Write out again, exactly, the lines below starting at the one with "(s.setTier x).desk = s.desk := rfl" and ending at the one with "### setFab -/".
■ ■ ■
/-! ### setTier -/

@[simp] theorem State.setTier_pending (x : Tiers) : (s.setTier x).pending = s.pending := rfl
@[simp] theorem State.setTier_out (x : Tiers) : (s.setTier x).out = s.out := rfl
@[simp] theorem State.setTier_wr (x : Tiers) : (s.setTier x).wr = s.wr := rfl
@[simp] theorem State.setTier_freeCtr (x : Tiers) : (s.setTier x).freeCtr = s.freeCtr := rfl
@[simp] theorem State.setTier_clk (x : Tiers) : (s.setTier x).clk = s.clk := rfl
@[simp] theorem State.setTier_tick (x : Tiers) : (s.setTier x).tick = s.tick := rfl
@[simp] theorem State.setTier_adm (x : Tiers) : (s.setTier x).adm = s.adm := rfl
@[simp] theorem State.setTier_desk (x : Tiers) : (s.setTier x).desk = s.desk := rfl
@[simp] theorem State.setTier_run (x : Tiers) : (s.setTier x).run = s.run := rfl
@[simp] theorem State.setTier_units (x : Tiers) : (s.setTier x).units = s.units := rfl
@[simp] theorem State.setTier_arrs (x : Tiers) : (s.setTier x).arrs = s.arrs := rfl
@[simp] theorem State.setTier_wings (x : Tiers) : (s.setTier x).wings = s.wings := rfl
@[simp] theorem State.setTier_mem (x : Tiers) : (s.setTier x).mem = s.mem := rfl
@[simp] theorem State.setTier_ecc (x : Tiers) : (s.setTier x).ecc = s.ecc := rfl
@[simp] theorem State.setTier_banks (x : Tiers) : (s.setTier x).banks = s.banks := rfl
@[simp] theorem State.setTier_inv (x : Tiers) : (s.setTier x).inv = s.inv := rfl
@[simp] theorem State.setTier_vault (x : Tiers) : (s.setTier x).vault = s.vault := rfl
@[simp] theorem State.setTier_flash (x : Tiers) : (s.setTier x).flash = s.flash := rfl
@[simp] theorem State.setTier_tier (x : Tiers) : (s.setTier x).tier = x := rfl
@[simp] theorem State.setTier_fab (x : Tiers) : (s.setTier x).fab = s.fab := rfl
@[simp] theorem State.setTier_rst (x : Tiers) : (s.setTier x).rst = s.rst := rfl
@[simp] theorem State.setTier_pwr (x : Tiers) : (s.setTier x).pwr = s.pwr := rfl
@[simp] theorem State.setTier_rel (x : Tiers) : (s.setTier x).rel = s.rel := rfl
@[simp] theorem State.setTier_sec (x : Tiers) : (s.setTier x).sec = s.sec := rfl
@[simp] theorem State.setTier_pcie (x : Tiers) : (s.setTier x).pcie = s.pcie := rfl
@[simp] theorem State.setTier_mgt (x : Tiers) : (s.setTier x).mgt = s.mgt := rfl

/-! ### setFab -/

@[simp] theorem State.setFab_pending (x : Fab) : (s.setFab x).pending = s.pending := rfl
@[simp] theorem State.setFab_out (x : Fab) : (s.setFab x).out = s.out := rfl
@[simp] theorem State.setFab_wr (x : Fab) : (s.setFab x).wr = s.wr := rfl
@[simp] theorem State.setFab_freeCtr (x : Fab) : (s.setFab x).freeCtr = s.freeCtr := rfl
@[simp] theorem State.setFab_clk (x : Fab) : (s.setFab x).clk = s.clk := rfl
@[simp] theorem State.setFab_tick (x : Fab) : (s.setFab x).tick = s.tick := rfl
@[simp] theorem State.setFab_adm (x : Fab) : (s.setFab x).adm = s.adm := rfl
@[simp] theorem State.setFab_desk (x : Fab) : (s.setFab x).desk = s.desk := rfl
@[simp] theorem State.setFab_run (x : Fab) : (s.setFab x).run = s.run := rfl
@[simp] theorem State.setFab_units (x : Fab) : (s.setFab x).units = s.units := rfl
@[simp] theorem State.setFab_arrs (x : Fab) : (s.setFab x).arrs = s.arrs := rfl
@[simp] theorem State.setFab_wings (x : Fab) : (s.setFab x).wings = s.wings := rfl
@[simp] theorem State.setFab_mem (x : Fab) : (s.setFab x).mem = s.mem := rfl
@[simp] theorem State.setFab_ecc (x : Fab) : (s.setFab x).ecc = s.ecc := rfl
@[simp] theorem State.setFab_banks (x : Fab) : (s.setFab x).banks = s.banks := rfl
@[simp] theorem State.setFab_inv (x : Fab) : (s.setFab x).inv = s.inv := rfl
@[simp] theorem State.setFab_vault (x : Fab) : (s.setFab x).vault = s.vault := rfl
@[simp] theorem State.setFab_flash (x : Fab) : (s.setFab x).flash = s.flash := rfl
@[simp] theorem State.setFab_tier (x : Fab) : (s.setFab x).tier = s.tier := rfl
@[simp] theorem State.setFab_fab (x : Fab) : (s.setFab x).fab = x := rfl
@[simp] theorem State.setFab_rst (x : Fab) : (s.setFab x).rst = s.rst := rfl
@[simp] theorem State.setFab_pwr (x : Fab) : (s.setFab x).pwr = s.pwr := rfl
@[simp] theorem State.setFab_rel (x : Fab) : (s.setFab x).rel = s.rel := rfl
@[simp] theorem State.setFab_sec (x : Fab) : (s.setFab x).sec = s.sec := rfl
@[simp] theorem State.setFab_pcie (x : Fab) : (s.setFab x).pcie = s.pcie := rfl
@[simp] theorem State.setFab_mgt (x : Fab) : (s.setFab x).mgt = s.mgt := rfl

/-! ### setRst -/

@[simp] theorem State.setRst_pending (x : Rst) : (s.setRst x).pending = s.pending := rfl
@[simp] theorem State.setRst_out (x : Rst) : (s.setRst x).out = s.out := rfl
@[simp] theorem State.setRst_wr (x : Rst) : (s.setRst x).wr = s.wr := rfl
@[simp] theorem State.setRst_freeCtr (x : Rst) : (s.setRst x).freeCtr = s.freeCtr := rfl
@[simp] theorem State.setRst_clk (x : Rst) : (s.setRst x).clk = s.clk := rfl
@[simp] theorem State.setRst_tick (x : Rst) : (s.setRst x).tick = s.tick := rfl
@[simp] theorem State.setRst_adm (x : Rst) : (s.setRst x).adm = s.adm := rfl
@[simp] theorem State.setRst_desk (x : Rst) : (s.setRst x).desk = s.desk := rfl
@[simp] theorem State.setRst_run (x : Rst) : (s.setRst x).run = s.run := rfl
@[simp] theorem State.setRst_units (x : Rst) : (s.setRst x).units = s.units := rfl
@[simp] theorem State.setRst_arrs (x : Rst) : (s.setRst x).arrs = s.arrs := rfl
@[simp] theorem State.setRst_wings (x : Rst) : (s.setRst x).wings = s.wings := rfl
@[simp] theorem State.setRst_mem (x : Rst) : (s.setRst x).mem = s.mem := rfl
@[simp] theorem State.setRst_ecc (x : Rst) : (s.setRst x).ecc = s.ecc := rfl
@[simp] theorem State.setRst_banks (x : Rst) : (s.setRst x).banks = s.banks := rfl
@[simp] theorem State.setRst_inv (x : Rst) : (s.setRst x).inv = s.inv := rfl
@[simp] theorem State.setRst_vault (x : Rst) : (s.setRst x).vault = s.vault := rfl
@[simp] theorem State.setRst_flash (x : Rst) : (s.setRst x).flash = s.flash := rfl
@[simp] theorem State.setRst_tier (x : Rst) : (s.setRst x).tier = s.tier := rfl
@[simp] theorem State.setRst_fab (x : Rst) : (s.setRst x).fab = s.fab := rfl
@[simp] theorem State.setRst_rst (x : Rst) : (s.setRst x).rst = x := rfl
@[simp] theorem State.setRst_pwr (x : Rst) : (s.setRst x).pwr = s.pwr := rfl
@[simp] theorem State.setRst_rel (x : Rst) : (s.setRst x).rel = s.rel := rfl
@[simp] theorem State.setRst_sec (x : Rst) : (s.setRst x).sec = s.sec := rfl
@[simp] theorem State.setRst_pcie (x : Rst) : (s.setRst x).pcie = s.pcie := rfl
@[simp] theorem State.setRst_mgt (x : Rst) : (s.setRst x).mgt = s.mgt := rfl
■ ■ ■
> **EXERCISE SOLUTION**
@[simp] theorem State.setTier_desk (x : Tiers) : (s.setTier x).desk = s.desk := rfl
@[simp] theorem State.setTier_run (x : Tiers) : (s.setTier x).run = s.run := rfl
@[simp] theorem State.setTier_units (x : Tiers) : (s.setTier x).units = s.units := rfl
@[simp] theorem State.setTier_arrs (x : Tiers) : (s.setTier x).arrs = s.arrs := rfl
@[simp] theorem State.setTier_wings (x : Tiers) : (s.setTier x).wings = s.wings := rfl
@[simp] theorem State.setTier_mem (x : Tiers) : (s.setTier x).mem = s.mem := rfl
@[simp] theorem State.setTier_ecc (x : Tiers) : (s.setTier x).ecc = s.ecc := rfl
@[simp] theorem State.setTier_banks (x : Tiers) : (s.setTier x).banks = s.banks := rfl
@[simp] theorem State.setTier_inv (x : Tiers) : (s.setTier x).inv = s.inv := rfl
@[simp] theorem State.setTier_vault (x : Tiers) : (s.setTier x).vault = s.vault := rfl
@[simp] theorem State.setTier_flash (x : Tiers) : (s.setTier x).flash = s.flash := rfl
@[simp] theorem State.setTier_tier (x : Tiers) : (s.setTier x).tier = x := rfl
@[simp] theorem State.setTier_fab (x : Tiers) : (s.setTier x).fab = s.fab := rfl
@[simp] theorem State.setTier_rst (x : Tiers) : (s.setTier x).rst = s.rst := rfl
@[simp] theorem State.setTier_pwr (x : Tiers) : (s.setTier x).pwr = s.pwr := rfl
@[simp] theorem State.setTier_rel (x : Tiers) : (s.setTier x).rel = s.rel := rfl
@[simp] theorem State.setTier_sec (x : Tiers) : (s.setTier x).sec = s.sec := rfl
@[simp] theorem State.setTier_pcie (x : Tiers) : (s.setTier x).pcie = s.pcie := rfl
@[simp] theorem State.setTier_mgt (x : Tiers) : (s.setTier x).mgt = s.mgt := rfl

/-! ### setFab -/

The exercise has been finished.